Im SUPERTEST: Honda s2000
„Höchstleistung bei 8300 Touren, Gewichtsverteilung von 49 zu 51 Prozent vorn/hinten, straffes Fahrwerk, hohe Agilität – die Zutaten, aus denen Honda den S2000 gemixt hat, erscheinen geradezu perfekt, um im Supertest eine überzeugende Vorstellung abzugeben. Doch den positiven Eigenschaften wie leistungsfähiges Triebwerk und erstklassige Traktion steht die zu spitze Lenkung gegenüber, die es zuweilen schwer macht, eine saubere, schnelle Linie fahren zu können. So will der S2000 am Limit von kundiger Hand geführt werden, nur so können folgenschwere Überraschungen ausbleiben.“
WAS UNS AUFGEFALLEN IST
ESP – Der bei vielen Sportfahrern verpönte Schleuderschutz
ist beim Honda S2000 erst seit Modelljahr 2006 serienmäßig. Das konsequente Ignorieren dieser Technik bescherte dem Roadster saftig hohe Typklassen – mal sehen, ob sich das in Zukunft zum Positiven hin ändert.

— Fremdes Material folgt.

-- ==== Sys2Proof/Certificates/Slice0/Obligations.lean ====
section
/-! DEFINITION. The statements for the provers.  A statement that names the fate of a command says, for states and operands that meet
its hypotheses, which next state `exec` answers and what that state holds; `Sys2Proof/Safety.lean` defines the conditions that
the statements share. -/

open Sys2Proof Sys2Proof.Machine

namespace Sys2Proof.Machine

/-- `exec` answers a next state of which `P` holds. -/
def nextIs (c : Instr) (s : State) (P : State → Prop) : Prop := ∃ t, exec c s = .next t ∧ P t

/-- What a recurring command does: it changes nothing before it is due, and then answers a next state of which `P` holds (assumption 72). -/
def whenDue (due : Bool) (c : Instr) (s : State) (P : State → Prop) : Prop :=
  (due = false → exec c s = .next s) ∧ (due = true → nextIs c s P)

/-- `t` differs from `s` in core `m` alone. -/
def onlyCore (s t : State) (m : Nat) : Prop :=
  { t with cores := s.cores } = s ∧ ∀ j, j ≠ m → getCore t j = getCore s j

/-- The Orangery, DRAM, host memory, the words' metadata and the error states are as they were. -/
def sameMemory (s t : State) : Prop :=
  t.org = s.org ∧ t.dram = s.dram ∧ t.host = s.host ∧ t.wordMeta = s.wordMeta ∧ t.orgErr = s.orgErr ∧ t.dramErr = s.dramErr

/-- Every register but those of the list reads as it did. -/
def onlyRegs (s t : State) (l : List Nat) : Prop := ∀ off, off ∉ l → regGet t off = regGet s off

/-- A static macro-op of stream `k` has been put in flight at its issue, with its tracker entries, with the arrays of its cores as they were
where it changes them (R107), and with its operand values for the log (R209). -/
def launchedOver (u t : State) (k : Nat) (op : FlightOp) (rs : List Range) (before : List (Nat × ArrayAt)) (data : List Nat) : Prop :=
  let x := getStr u k
  (getStr t k).flights = x.flights ++ [⟨x.seq, x.now, x.pc, x.cores, op, [], [], [], rs, false, before, false, data⟩] ∧
  (getStr t k).ranges = x.ranges ++ rs

/-- The same for a macro-op that changes no array at its issue. -/
def launched (u t : State) (k : Nat) (op : FlightOp) (rs : List Range) (data : List Nat) : Prop := launchedOver u t k op rs [] data

/-- The arrays of the participating cores of stream `k`. -/
def arraysOf (u : State) (k : Nat) : List (Nat × ArrayAt) := (getStr u k).cores.map (fun m => (m, arrayAt u m))

/-- Command `f` of opcode `op` stands alone at the front of queue (c, q) of an enabled context, and may be accepted. -/
def atFront (s : State) (c q : Nat) (f : Fetched) (op : Nat) : Prop :=
  working s = true ∧ s.still = true ∧ isSet s (fCTXCTL_EN c) = true ∧ (getQ s c q).fetched = [f] ∧ f.bad = none ∧
  fld f.bytes 0 1 = op ∧ mayAccept s c q f = true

Tuning – Eine beliebte Maßnahme ist natürlich das Aufrüsten bei den ab Werk nur 16 beziehungsweise 17 Zoll großen Rädern. Viele Gebrauchte rollen
daher bereits auf schicken 18-Zöllern. Auch in Sachen Sportfahrwerk gibt es diverse Möglichkeiten, den S2000 noch straffer und vor allem tiefer zu bekommen. Neben trendigen Flügeltüren und diversen Karosserie-Kits ist sogar Motortuning verfügbar. Ob Luftfilter, Auspuffanlagen, Hubraum-erweiterung oder Aufladung via Turbo und Kompressor – es gibt einige wenige Tuner, die sich um den seltenen Honda-Sportwagen kümmern.

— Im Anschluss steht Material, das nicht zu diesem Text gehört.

@[simp] theorem setCore_fields (s : State) (m : Nat) (c : Core) :
    (setCore s m c).part = s.part ∧ (setCore s m c).regs = s.regs ∧ (setCore s m c).free = s.free ∧
    (setCore s m c).pending = s.pending ∧ (setCore s m c).org = s.org ∧ (setCore s m c).dram = s.dram ∧
    (setCore s m c).host = s.host ∧ (setCore s m c).wordMeta = s.wordMeta ∧ (setCore s m c).orgErr = s.orgErr ∧
    (setCore s m c).orgWb = s.orgWb ∧ (setCore s m c).streams = s.streams ∧ (setCore s m c).wsets = s.wsets ∧
    (setCore s m c).nextW = s.nextW ∧ (setCore s m c).waiters = s.waiters ∧ (setCore s m c).arrivals = s.arrivals ∧
    (setCore s m c).fullAt = s.fullAt ∧ (setCore s m c).ops = s.ops ∧ (setCore s m c).nextOp = s.nextOp ∧
    (setCore s m c).bankq = s.bankq ∧ (setCore s m c).bankRR = s.bankRR ∧ (setCore s m c).bankAt = s.bankAt ∧
    (setCore s m c).bankClock = s.bankClock ∧ (setCore s m c).tokens = s.tokens ∧ (setCore s m c).nextTok = s.nextTok ∧
    (setCore s m c).creels = s.creels ∧ (setCore s m c).logQ = s.logQ ∧ (setCore s m c).pcie = s.pcie ∧
    (setCore s m c).msgs = s.msgs ∧ (setCore s m c).up = s.up ∧ (setCore s m c).uses = s.uses ∧
    (setCore s m c).tasks = s.tasks ∧ (setCore s m c).gens = s.gens ∧ (setCore s m c).lastId = s.lastId ∧
    (setCore s m c).accepted = s.accepted ∧ (setCore s m c).queues = s.queues ∧ (setCore s m c).bins = s.bins ∧
    (setCore s m c).slots = s.slots ∧ (setCore s m c).ages = s.ages ∧ (setCore s m c).planRemovals = s.planRemovals ∧
    (setCore s m c).ports = s.ports ∧ (setCore s m c).wickets = s.wickets ∧ (setCore s m c).lanterns = s.lanterns ∧
    (setCore s m c).wire = s.wire ∧ (setCore s m c).chans = s.chans ∧ (setCore s m c).faults = s.faults ∧
    (setCore s m c).fidGens = s.fidGens ∧ (setCore s m c).dmaTlb = s.dmaTlb ∧ (setCore s m c).slaTlb = s.slaTlb ∧
    (setCore s m c).inval = s.inval ∧ (setCore s m c).pri = s.pri ∧ (setCore s m c).priNext = s.priNext ∧
    (setCore s m c).priMax = s.priMax ∧ (setCore s m c).slaRuns = s.slaRuns ∧ (setCore s m c).slaRefused = s.slaRefused ∧
    (setCore s m c).units = s.units ∧ (setCore s m c).unitRR = s.unitRR ∧ (setCore s m c).dramErr = s.dramErr ∧
    (setCore s m c).dramWb = s.dramWb ∧ (setCore s m c).refreshed = s.refreshed ∧ (setCore s m c).scrubAt = s.scrubAt ∧
    (setCore s m c).lastAt = s.lastAt ∧ (setCore s m c).plotClock = s.plotClock ∧ (setCore s m c).frame = s.frame ∧
    (setCore s m c).outAt = s.outAt ∧ (setCore s m c).inAt = s.inAt ∧ (setCore s m c).stallAt = s.stallAt ∧
    (setCore s m c).packets = s.packets ∧ (setCore s m c).hopRR = s.hopRR ∧ (setCore s m c).hedges = s.hedges ∧
    (setCore s m c).transients = s.transients ∧ (setCore s m c).change = s.change ∧ (setCore s m c).lodge = s.lodge ∧
    (setCore s m c).pins = s.pins ∧ (setCore s m c).reply = s.reply ∧ (setCore s m c).aer = s.aer ∧
    (setCore s m c).console = s.console ∧ (setCore s m c).belvArmed = s.belvArmed ∧
    (setCore s m c).belvCount = s.belvCount ∧ (setCore s m c).belvIssued = s.belvIssued :=
    ⟨rfl, rfl, rfl, rfl, rfl, rfl, rfl, rfl, rfl, rfl, rfl, rfl, rfl, rfl, rfl, rfl, rfl, rfl, rfl, rfl, rfl, rfl, rfl,
    rfl, rfl, rfl, rfl, rfl, rfl, rfl, rfl, rfl, rfl, rfl, rfl, rfl, rfl, rfl, rfl, rfl, rfl, rfl, rfl, rfl, rfl, rfl,
    rfl, rfl, rfl, rfl, rfl, rfl, rfl, rfl, rfl, rfl, rfl, rfl, rfl, rfl, rfl, rfl, rfl, rfl, rfl, rfl, rfl, rfl, rfl,
    rfl, rfl, rfl, rfl, rfl, rfl, rfl, rfl, rfl, rfl⟩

Motorsound – Eine kostenlose Tuningmaßnahme ist das Entfernen des Luftfiltergehäuses, was maximal 60 Sekunden dauert. Da der Papierluftfilter an Ort und Stelle bleibt, sollte dies dem Motor selbst nichts ausmachen. Die Aktion beschert dem im Drehzahlbereich zwischen Standgas und 6000 Umdrehungen nach Toyota Corolla klingenden Vierzylinder endlich einen sportlichen Sound. Ach was, sportlich: Jetzt fühlt man sich fast wie Klaus Ludwig im DTM-Evo II – so herrlich vollmundig schlürfend präsentiert sich das Ansauggeräusch. Ob die Ordnungsmacht davon ebenso begeistert ist, wagen wir zu bezweifeln. Daher gilt unser Tipp natürlich nur für abgesperrtes Terrain.

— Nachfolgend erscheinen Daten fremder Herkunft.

-- ==== Sys2Proof/Laws/KeepsRegisters.lean ====
section
/-! SUPPORT. What the operations and the meanings of Machine/Ops, Flags keep: one lemma each (see Laws/Keeps.lean). -/

namespace Sys2Proof.Machine

open Sys2Proof

set_option linter.all false

theorem keeps_setF {s0 : State} {s : State} {f : Fld} {v : Nat} (hkeep : Keeps s0 s) :
    Keeps s0 (setF s f v) := by
  unfold setF
  try dsimp only
  with_reducible repeat' (first
    | assumption | apply keeps_regPut)

theorem keeps_bump {s0 : State} {s : State} {f : Fld} {n : Nat} (hkeep : Keeps s0 s) :
    Keeps s0 (bump s f n) := by
  unfold bump
  try dsimp only
  with_reducible repeat' (first
    | assumption | apply keeps_setF)

theorem keeps_setBit {s0 : State} {s : State} {f : Fld} {i : Nat} {b : Bool} (hkeep : Keeps s0 s) :
    Keeps s0 (setBit s f i b) := by
  unfold setBit
  try dsimp only
  with_reducible repeat' (first
    | assumption | apply keeps_setF | apply keeps_ite)

theorem keeps_noteAt {s0 : State} {s : State} {ev : Nat} (hkeep : Keeps s0 s) :
    Keeps s0 (noteAt s ev) := by
  unfold noteAt
  try dsimp only
  with_reducible repeat' (first
    | intro _ | assumption | simp only [keeps_upd])

theorem keeps_every {s0 : State} {ev n : Nat} {f : State → State} {s : State} (hf : ∀ t0, Keeps s0 t0 → Keeps s0 (f t0)) (hkeep
    : Keeps s0 s) :
    Keeps s0 (every ev n f s) := by
  unfold every
  try dsimp only
  with_reducible repeat' (first
    | assumption | apply keeps_noteAt | apply hf | apply keeps_ite)

theorem keeps_eachWindow {s0 : State} {ev n : Nat} {f : State → State} {s : State} (hf : ∀ t0, Keeps s0 t0 → Keeps s0 (f t0))
    (hkeep : Keeps s0 s) :
    Keeps s0 (eachWindow ev n f s) := by
  unfold eachWindow
  try dsimp only
  with_reducible repeat' (first
    | assumption | apply keeps_noteAt | apply hf | apply keeps_ite)

theorem keeps_unlessPaused {s0 : State} {s t : State} (hs : Keeps s0 s) (hkeep : Keeps s0 t) :
    Keeps s0 (unlessPaused s t) := by
  unfold unlessPaused
  try dsimp only
  with_reducible repeat' (first
    | assumption | apply keeps_ite)

theorem keeps_whenOn {s0 : State} {s t : State} (hs : Keeps s0 s) (hkeep : Keeps s0 t) :
    KeepsO s0 (whenOn s t) := by
  unfold whenOn
  try dsimp only
  with_reducible repeat' (first
    | assumption | apply keeps_ite | apply keepsO_next)

theorem keeps_whenAwake {s0 : State} {s t : State} (hs : Keeps s0 s) (hkeep : Keeps s0 t) :
    KeepsO s0 (whenAwake s t) := by
  unfold whenAwake
  try dsimp only
  with_reducible repeat' (first
    | assumption | apply keeps_ite | apply keepsO_next)

theorem keeps_whenUp {s0 : State} {s t : State} (hs : Keeps s0 s) (hkeep : Keeps s0 t) :
    KeepsO s0 (whenUp s t) := by
  unfold whenUp
  try dsimp only
  with_reducible repeat' (first
    | assumption | apply keeps_ite | apply keepsO_next)

theorem keeps_whenServed {s0 : State} {s t : State} (hs : Keeps s0 s) (hkeep : Keeps s0 t) :
    KeepsO s0 (whenServed s t) := by
  unfold whenServed
  try dsimp only
  with_reducible repeat' (first
    | assumption | apply keeps_ite | apply keepsO_next)

theorem keeps_idle {s0 : State} {s : State} (hkeep : Keeps s0 s) :
    Keeps s0 (idle s) := by
  unfold idle
  try dsimp only
  with_reducible repeat' (first
    | assumption | apply keeps_bump | apply keeps_ite)

theorem keeps_setCore {s0 : State} {s : State} {m : Nat} {c : Core} (hkeep : Keeps s0 s) :
    Keeps s0 (setCore s m c) := by
  unfold setCore
  try dsimp only
  with_reducible repeat' (first
    | intro _ | assumption | simp only [keeps_upd])

theorem keeps_modCore {s0 : State} {s : State} {m : Nat} {f : Core → Core} (hkeep : Keeps s0 s) :
    Keeps s0 (modCore s m f) := by
  unfold modCore
  try dsimp only
  with_reducible repeat' (first
    | assumption | apply keeps_setCore)

theorem keeps_setStr {s0 : State} {s : State} {k : Nat} {t : Stream} (hkeep : Keeps s0 s) :
    Keeps s0 (setStr s k t) := by
  unfold setStr
  try dsimp only
  with_reducible repeat' (first
    | intro _ | assumption | simp only [keeps_upd])

theorem keeps_modStr {s0 : State} {s : State} {k : Nat} {f : Stream → Stream} (hkeep : Keeps s0 s) :
    Keeps s0 (modStr s k f) := by
  unfold modStr
  try dsimp only
  with_reducible repeat' (first
    | assumption | apply keeps_setStr)

theorem keeps_setCreel {s0 : State} {s : State} {c : Nat} {x : Creel} (hkeep : Keeps s0 s) :
    Keeps s0 (setCreel s c x) := by
  unfold setCreel
  try dsimp only
  with_reducible repeat' (first
    | intro _ | assumption | simp only [keeps_upd])

theorem keeps_modCreel {s0 : State} {s : State} {c : Nat} {f : Creel → Creel} (hkeep : Keeps s0 s) :
    Keeps s0 (modCreel s c f) := by
  unfold modCreel
  try dsimp only
  with_reducible repeat' (first
    | assumption | apply keeps_setCreel)

theorem keeps_modWSet {s0 : State} {s : State} {i : Nat} {f : WSet → WSet} (hkeep : Keeps s0 s) :
    Keeps s0 (modWSet s i f) := by
  unfold modWSet
  try dsimp only
  with_reducible repeat' (first
    | intro _ | assumption | simp only [keeps_upd])

theorem keeps_setOp {s0 : State} {s : State} {i : Nat} {d : DynOp} (hkeep : Keeps s0 s) :
    Keeps s0 (setOp s i d) := by
  unfold setOp
  try dsimp only
  with_reducible repeat' (first
    | intro _ | assumption | apply keeps_ite | simp only [keeps_upd])

theorem keeps_dropOp {s0 : State} {s : State} {i : Nat} (hkeep : Keeps s0 s) :
    Keeps s0 (dropOp s i) := by
  unfold dropOp
  try dsimp only
  with_reducible repeat' (first
    | intro _ | assumption | simp only [keeps_upd])

theorem keeps_clockFrom {s0 : State} {s : State} {t cycles rate : Nat} (hkeep : Keeps s0 s) :
    Keeps s0 (clockFrom s t cycles rate) := by
  unfold clockFrom
  try dsimp only
  with_reducible repeat' (first
    | assumption | simp only [keeps_upd])

theorem keeps_setRegData {s0 : State} {s : State} {m r : Nat} {d : RegData} (hkeep : Keeps s0 s) :
    Keeps s0 (setRegData s m r d) := by
  unfold setRegData
  try dsimp only
  with_reducible repeat' (first
    | intro _ | assumption | apply keeps_modCore | simp only [keeps_upd])

theorem keeps_mendWord {s0 s : State} {a : Nat} (h : Keeps s0 s) : Keeps s0 (mendWord s a) :=
  keeps_of h rfl rfl id id id id id (amErase_wf _ _ _) id

theorem keeps_setWord {s0 : State} {s : State} {w v : Nat} (hkeep : Keeps s0 s) :
    Keeps s0 (setWord s w v) := by
  unfold setWord
  try dsimp only
  with_reducible repeat' (first
    | assumption | apply keeps_orgWrite)

theorem keeps_logPut {s0 : State} {s : State} {e : LogEntry} (hkeep : Keeps s0 s) :
    Keeps s0 (logPut s e) := by
  unfold logPut
  try dsimp only
  with_reducible repeat' (first
    | assumption | apply keeps_setF | apply keeps_bump | apply keeps_ite | simp only [keeps_upd])

theorem keeps_logEvent {s0 : State} {s : State} {kind cause : Nat} {addr : Nat} {data : List Nat} (hkeep : Keeps s0 s) :
    Keeps s0 (logEvent s kind cause addr data) := by
  unfold logEvent
  try dsimp only
  with_reducible repeat' (first
    | assumption | apply keeps_logPut | simp only [keeps_upd])

theorem keeps_raiseVec {s0 : State} {s : State} {v : Nat} (hkeep : Keeps s0 s) :
    Keeps s0 (raiseVec s v) := by
  unfold raiseVec
  try dsimp only
  with_reducible repeat' (first
    | assumption | apply keeps_setBit | apply keeps_ite | simp only [keeps_upd])

theorem keeps_irqSource {s0 : State} {s : State} {i : Nat} (hkeep : Keeps s0 s) :
    Keeps s0 (irqSource s i) := by
  unfold irqSource
  try dsimp only
  with_reducible repeat' (first
    | assumption | apply keeps_setF | apply keeps_bump | apply keeps_raiseVec | apply keeps_ite)

theorem keeps_sendUp {s0 : State} {s : State} {ctx : Option Nat} {write : Bool} {a n : Nat} (hkeep : Keeps s0 s) :
    Keeps s0 (sendUp s ctx write a n) := by
  unfold sendUp
  try dsimp only
  with_reducible repeat' (first
    | assumption | simp only [keeps_upd])

theorem keeps_toHost {s0 : State} {s : State} {ctx : Option Nat} {a : Nat} {bs : List Byte} (hkeep : Keeps s0 s) :
    Keeps s0 (toHost s ctx a bs) := by
  unfold toHost
  try dsimp only
  with_reducible repeat' (first
    | assumption | apply keeps_hostWrite | apply keeps_sendUp)

theorem keeps_toHostEntry {s0 : State} {s : State} {ctx : Option Nat} {a : Nat} {bs : List Byte} (hkeep : Keeps s0 s) :
    Keeps s0 (toHostEntry s ctx a bs) := by
  unfold toHostEntry
  try dsimp only
  with_reducible repeat' (first
    | assumption | apply keeps_toHost)

theorem keeps_drawByte {s0 : State} {s : State} (hkeep : Keeps s0 s) :
    KeepsL s0 (drawByte s) := by
  unfold drawByte
  try dsimp only
  with_reducible repeat' (first
    | assumption | apply keepsL_fst | simp only [keeps_upd, keepsL_mk])

theorem keeps_drawBytes {s0 : State} {n : Nat} {s : State} (hkeep : Keeps s0 s) :
    KeepsL s0 (drawBytes n s) := by
  unfold drawBytes
  try dsimp only
  with_reducible repeat' (first
    | intro _ | assumption | apply keepsL_fst | simp only [keeps_upd, keepsL_mk])

theorem keeps_setColFlag {s0 : State} {s : State} {m c : Nat} (hkeep : Keeps s0 s) :
    Keeps s0 (setColFlag s m c) := by
  unfold setColFlag
  try dsimp only
  with_reducible repeat' (first
    | assumption | apply keeps_setBit | apply keeps_ite)

theorem keeps_countCol {s0 : State} {s : State} {m c : Nat} (hkeep : Keeps s0 s) :
    Keeps s0 (countCol s m c) := by
  unfold countCol
  try dsimp only
  with_reducible repeat' (first
    | assumption | apply keeps_bump | apply keeps_ite)

theorem keeps_setLrFlag {s0 : State} {s : State} {m : Nat} (hkeep : Keeps s0 s) :
    Keeps s0 (setLrFlag s m) := by
  unfold setLrFlag
  try dsimp only
  with_reducible repeat' (first
    | assumption | apply keeps_setF)

theorem keeps_countLr {s0 : State} {s : State} {m : Nat} (hkeep : Keeps s0 s) :
    Keeps s0 (countLr s m) := by
  unfold countLr
  try dsimp only
  with_reducible repeat' (first
    | assumption | apply keeps_bump)

theorem keeps_countStale {s0 : State} {s : State} {m n : Nat} (hkeep : Keeps s0 s) :
    Keeps s0 (countStale s m n) := by
  unfold countStale
  try dsimp only
  with_reducible repeat' (first
    | assumption | apply keeps_bump)

theorem keeps_reportUe {s0 : State} {s : State} {cls key : Nat} {hedged : Bool} (hkeep : Keeps s0 s) :
    KeepsL s0 (reportUe s cls key hedged) := by
  unfold reportUe
  try dsimp only
  with_reducible repeat' (first
    | assumption | apply keeps_ite | apply keepsL_ite | apply keepsL_fst | simp only [keeps_upd, keepsL_mk])

theorem keeps_noteUe {s0 : State} {s : State} {a by_ : Nat} (hkeep : Keeps s0 s) :
    Keeps s0 (noteUe s a by_) := by
  unfold noteUe
  try dsimp only
  with_reducible repeat' (first
    | assumption | apply keeps_setF | apply keeps_bump | apply keeps_logPut | apply keeps_drawBytes | apply keeps_reportUe
    | apply keeps_ite | apply keepsL_ite | apply keepsL_fst | simp only [keeps_upd])

theorem keeps_noteCe {s0 : State} {s : State} {a : Nat} (hkeep : Keeps s0 s) :
    Keeps s0 (noteCe s a) := by
  unfold noteCe
  try dsimp only
  with_reducible repeat' (first
    | assumption | apply keeps_bump | apply keeps_ite | simp only [keeps_upd])

theorem keeps_noteWord {s0 : State} {s : State} {w by_ : Nat} (hkeep : Keeps s0 s) :
    Keeps s0 (noteWord s w by_) := by
  unfold noteWord
  try dsimp only
  with_reducible repeat' (first
    | assumption | apply keeps_noteUe | apply keeps_noteCe | simp only [keeps_upd] | split)

theorem keeps_noteRead {s0 : State} {s : State} {a n by_ : Nat} (hkeep : Keeps s0 s) :
    Keeps s0 (noteRead s a n by_) := by
  unfold noteRead
  try dsimp only
  with_reducible repeat' (first
    | intro _ | assumption | apply keeps_noteUe | apply keeps_noteCe | apply keeps_ite | apply keeps_forEach)

theorem keeps_mergeWrite {s0 : State} {s : State} {a : Nat} {bs : List Byte} (hkeep : Keeps s0 s) :
    KeepsL s0 (mergeWrite s a bs) := by
  unfold mergeWrite
  try dsimp only
  with_reducible repeat' (first
    | intro _ | assumption | apply keeps_orgWrite | apply keeps_bump | apply keeps_mendWord | apply keeps_noteUe
    | apply keeps_ite | apply keepsL_ite | apply keeps_foldl | apply keepsL_foldl | apply keepsR_foldl | apply keepsL_fst
    | simp only [keepsL_mk, keepsR_mk])

end Sys2Proof.Machine
end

Breitensport – Kaum ein anderes Fahrzeug eignet sich so prächtig für den Breitensport wie der Honda S2000 – was man seit Jahren an der hohen Dichte in der VLN sehen kann. Auch beim diesjährigen 24-Stunden-Rennen waren viele der auf Alu-Hardtop umgebauten Roadster erfolgreich dabei.